Friday, April 16, 2010

Mediation - Part IV

B. Mediated Settlement Agreements.

1. Mediated settlement agreements reached at a court ordered mediation are unenforceable unless signed by the parties and their counsel. Fla. R. Civ. P. 1.730(b). However, at least one court has held that a mediated settlement agreement which was not signed by counsel, but was signed by the parties was not rendered unenforceable based upon such a technical deficiency where the parties conducted themselves as if they had reached a binding agreement. Jordan v. Adventist Health System/Sunbelt, Inc., 656 So. 2d 200 (Fla. 5th DCA 1995).

2. Further, mediated settlement agreements may not may be enforced where a party can demonstrate that the agreement was reached through coercion or any other improper tactics utilized by the mediator. Vitakis-Valchine v. Valchine, 793 So. 2d 1094 (Fla. 4th DCA 2001). If the mediator fails to substantially comply with the requisite practices and procedures, no party to the mediation may “rightfully claim the benefits of an agreement reached in such a way.” Id. at 1099.

3. Based upon the court’s inherent power to maintain the integrity of the judicial system, a “court-ordered mediation settlement agreement obtained through violation and abuse of the judicially-prescribed mediation procedures” may be invalidated. Id.

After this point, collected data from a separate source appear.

-- ==== Sys2Proof/Syntax.lean ====
section
/-!
DEFINITION. The commands that the outside sends to the module: one constructor for each row of spec/opcode_table.json.
Every command carries first `dt`, the fabric cycles that have passed since the command before it (notes/assumptions/1).
-/

namespace Sys2Proof

/-- What PD7's comparators and sensors show at a RADIUS_TICK: the frequency of the recovered clock of each SyncE input against
the timescale over the tick (10^-15), and at a whole second the cartridge's frequency minus the keeper's (10^-15), the two
temperatures (m°C), and whether the keeper is out of warm-up. -/
structure TickMeas where
  synce0 : Option Int
  synce1 : Option Int
  cartDiff : Option Int
  tempKeeper : Int
  tempCart : Option Int
  keeperWarm : Bool
  deriving DecidableEq, Repr

/-- A signal that the side processor expects in the sky (R132): signal code, satellite, predicted elevation and azimuth in degrees. -/
structure SkyObs where
  signal : Nat
  sv : Nat
  elev : Nat
  azim : Nat
  deriving DecidableEq, Repr

/-- What one tracking channel measures at an epoch's latch (R139). -/
structure ChanObs where
  chan : Nat
  /-- C/N0 in 0.1 dB-Hz, elevation and azimuth in degrees. -/
  cn0 : Nat
  elev : Nat
  azim : Nat
  /-- The instant of transmission that the code shows at the latch, and the one that the carrier shows but for a constant: ps of the
  constellation's own time, GLONASS's of UTC, with the broadcast clock of the satellite applied. -/
  code : Int
  carrier : Int
  /-- The carrier slipped a cycle since the last epoch (R133). -/
  slip : Bool
  /-- The broadcast group delay of the signal in ps (R141). -/
  group : Int
  /-- The satellite's position at the transmission by its ephemeris, ECEF in cm. -/
  sat : Int × Int × Int
  /-- The early correlator amplitude over the late one, minus 1, in 10^-3 (R148). -/
  earlyLate : Int
  deriving DecidableEq, Repr

/-- What a side processor has at an epoch (R132, R139 to R148): the signals it expects, its channels' measurements, the position that
the last iteration of its solution starts from where none is in force (ECEF, cm), and the between-antenna carrier phases:
constellation, satellites, spread and predicted spread in 10^-3 cycle. -/
structure GnssSolution where
  sky : List SkyObs
  obs : List ChanObs
  point : Int × Int × Int
  dir : List (Nat × Nat × Nat × Nat)
  deriving DecidableEq, Repr

/-- A decoded navigation message (R136 to R138). -/
structure NavMessage where
  chan : Nat
  kind : Nat
  result : Nat
  /-- Words that failed parity or were corrected. -/
  words : Nat
  /-- The first bit at the antenna, in 2^-16 ns. -/
  tFirst : Nat
  cn0 : Nat
  payload : Bytes
  /-- It completes the satellite's ephemeris, or an almanac. -/
  ephemeris : Bool
  almanac : Bool
  /-- The parameters of the constellation's ionospheric model. -/
  iono : Option Bytes
  /-- A0 in 2^-50 s, A1 in 2^-50, and the TAI second they refer to (R140). -/
  utc : Option (Int × Int × Nat)
  /-- The leap announcement it carries: TAI second and new offset. -/
  leap : Option (Nat × Int)
  deriving DecidableEq, Repr

/-- What a spectrum and the front end of one band of a side show (R151, R152). -/
structure RfiObs where
  /-- Continuous-wave interferers: bin and dB above the noise floor. -/
  peaks : List (Nat × Nat)
  /-- Noise floor above its 24 h median, dB; AGC gain, 0.1 dB; blanking duty, 0.1 %; bias current, mA. -/
  floor : Nat
  gain : Nat
  blank : Nat
  biasMa : Nat
  deriving DecidableEq, Repr

/-- How bytes on a receiving line begin (R206): an express frame; the first fragment of preemptable frame `frame` modulo 4, or
the fragment with count `count` modulo 4 that continues it; more bytes of what has begun on the express or the preemptable MAC;
a start delimiter that is none of these. -/
inductive RxSmd
  | express
  | start (frame : Nat)
  | cont (frame count : Nat)
  | rest (express : Bool)
  | unknown
  deriving DecidableEq, Repr

/-- How they end: they go on later, with the mCRC of a fragment that another one follows, or with the frame's FCS, each of the
two right or wrong. -/
inductive RxEnd
  | goesOn
  | fragment (good : Bool)
  | frame (good : Bool)
  deriving DecidableEq, Repr

/-- What the MAC sees of bytes on a receiving line (R193, R194, R206): how they begin and end, the frame's bytes among them
without mCRC and FCS, the ps since the first bit after the SFD or SMD was captured, an error control character or uncorrectable
codeword in them, and the codewords corrected and not correctable on the way. -/
structure RxPhys where
  smd : RxSmd
  stop : RxEnd
  data : Bytes
  ago : Nat
  phyErr : Bool
  fecCorr : Nat
  fecUncorr : Nat
  deriving DecidableEq, Repr


/-- A descriptor as the module fetched it (R333), and for a PKE_JOB ring the job record and IN that were read with it, each
none where the read failed. -/
structure FetchedDesc where
  desc : Bytes
  job : Option Bytes
  input : Option Bytes
  deriving DecidableEq, Repr

/-- One ring's doorbell word as a doorbell read found it (R327), the descriptors that were fetched then, in order, and
whether the read of the next one failed. -/
structure DoorbellWord where
  ring : Nat
  prod : Nat
  cons : Nat
  descs : List FetchedDesc
  readFailed : Bool
  deriving DecidableEq, Repr

/-- What the sensors of the supplies and of temperature show (R474): 0.1 V, 0.1 W, 0.1 °C. -/
structure PowerSense where
  vAc : Nat
  vDca : Nat
  vDcb : Nat
  vKa : Nat
  pIn : Nat
  tZafel : Int
  tInlet : Int
  tBoard : Int
  deriving DecidableEq, Repr

/-- What an attempt of a start-up step finds (R465): fabric cycles it takes, whether its check passes (rails; the bank's
signature; training; keeper; lock; the copy's CRC; the hot-start record's CRC; L0), what fails in it (step 2: regions 0
timescale and anchor, 1 models, 2 sample rings, 3 NTS keys, 4 boot record, 5 its copy in flash; step 7: units as kind times 256
plus index, noise sources as kind 6; step 8: copies of the key store), whether a cartridge is present (step 5), and the link's
speed and width (step 11). -/
structure StepObs where
  took : Nat
  ok : Bool
  fails : List Nat
  cart : Bool
  speed : Nat
  width : Nat
  deriving DecidableEq, Repr

/-- A client message of the management protocol but for its TYPE (R383): the header fields MAGIC, VERSION, LEN and TAG, and the body
that came with it. -/
structure MpMsg where
  magic : Nat
  version : Nat
  len : Nat
  tag : Nat
  body : Bytes
  deriving DecidableEq, Repr

/-- What a link or lane locks to (R185): blocks, alignment markers, FEC codewords. -/
inductive LineLock where
  | block
  | marker
  | fec
  deriving DecidableEq, Repr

4. Cases settled in mediation are not suited for the liberal application of Florida Rule of Civil Procedure 1.540(b) allowing rescission of a settlement agreement based on unilateral mistake because mediation, like arbitration, is an alternative dispute resolution device and a more stringent standard of review applies. Tilden Groves Holding Corp. v. Orlando/Orange County Expressway, Etc., 816 So. 2d 658 (Fla. 5th DCA 2002).

C. Mediation Impasse

1. There may be various reasons for impasse. A party may truly evaluate its case or its opponent based upon significantly different criteria, making the parties' settlement negotiation ranges too far apart to broach. In that instance, the parties may feel they would be better served having a third party, such as a judge, jury or arbitrator decide the pending dispute. It is important for the parties in such a case to fully understand the range of possible outcomes, along with the costs of going forward, including all legal fees, expert fees, deposition costs and other court costs.

2. Sometimes the parties are not able to reach a compromise because one or more parties are emotionally vested in their case or the events that lead up to the dispute. In that instance, the emotional party often needs to feel they had the opportunity to tell their story, whether at the mediation or at a hearing. This need cannot be underestimated as a prerequisite for settlement, especially where an apology can be given.